Sarinnapha M. Vasunilashorn, Dena Schulman-Green, Douglas Tommet, Tamara G. Fong, Tammy T. Hshieh, Edward R. Marcantonio, Eran D. Metzger, Eva M. Schmitt, Patricia A. Tabloski, Thomas G. Travison, Yun Gou, Benjamin Helfand, Sharon K. Inouye, Richard N. Jones

Research output: Contribution to journalArticlepeer-review


Background: Delirium is a common and preventable geriatric syndrome. Moving beyond the binary classification of delirium present/absent, delirium severity represents a potentially important outcome for evaluating preventive and treatment interventions and tracking the course of patients. Although several delirium severity assessment tools currently exist, most have been developed in the absence of advanced measurement methodology and have not been evaluated with rigorous validation studies.
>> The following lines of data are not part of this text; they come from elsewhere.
-- ==== Sys2Proof/Word.lean ====
section
/-! DEFINITION. The data word of PKGD: what one bus access moves and what one control register holds. -/

namespace Sys2Proof

/-- A 32-bit word: the unit of every host access (R202) and the width of every control register (R100). -/
abbrev Word := BitVec 32

end Sys2Proof
end

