-- ==== Sys2Proof/Laws/PerInstr.lean ====
section
/-! SUPPORT. Statements about every command, one lemma per constructor. -/

namespace Sys2Proof.Laws.EncodeDecode

/-- A well-formed command is the one the decoder reads from its command word, and that word is well formed
(R302, R303). -/
def Statement (i : Instr) : Prop :=
  i.wellFormed = true → decode (encode i) = .ok i ∧ wordWellFormed (encode i) = true

theorem nop : Statement .nop := fun _ => ⟨rfl, rfl⟩
theorem keygen : Statement .keygen := fun _ => ⟨rfl, rfl⟩
theorem dec : Statement .dec := fun _ => ⟨rfl, rfl⟩
theorem decx : Statement .decx := fun _ => ⟨rfl, rfl⟩
theorem loadpriv : Statement .loadpriv := fun _ => ⟨rfl, rfl⟩
theorem abort : Statement .abort := fun _ => ⟨rfl, rfl⟩
theorem clrstat : Statement .clrstat := fun _ => ⟨rfl, rfl⟩
theorem zeroize : Statement .zeroize := fun _ => ⟨rfl, rfl⟩

end Sys2Proof.Laws.EncodeDecode
end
Objective: We aimed to report our development of new delirium severity items and the results of item reduction and selection activities guided by psychometric analysis of data derived from a field study. Methods: Building on our literature review of delirium instruments and expert panel process to identify domains of delirium severity, we adapted items from existing delirium severity instruments and generated new items. We then fielded these items among a sample of 352 older hospitalized patients. Results: We used an expert panel process and psychometric data analysis techniques to narrow a set of 303 potential items to 17 items for use in a new delirium severity instrument. The 17-item set demonstrated good internal validity and favorable psychometric characteristics relative to comparator instruments, including the Confusion Assessment Method-Severity (CAM-S) score, the Delirium Rating Scale Revised 98, and the Memorial Delirium Assessment Scale. Conclusion: We more fully conceptualized delirium severity and identified characteristics of an ideal delirium severity instrument. These characteristics include an instrument that is relatively quick to administer, is easy to use by raters with minimal training, and provides a severity rating with good content validity, high internal consistency reliability, and broad domain coverage across delirium symptoms. We anticipate these characteristics to be represented in the subsequent development of our final delirium severity instrument.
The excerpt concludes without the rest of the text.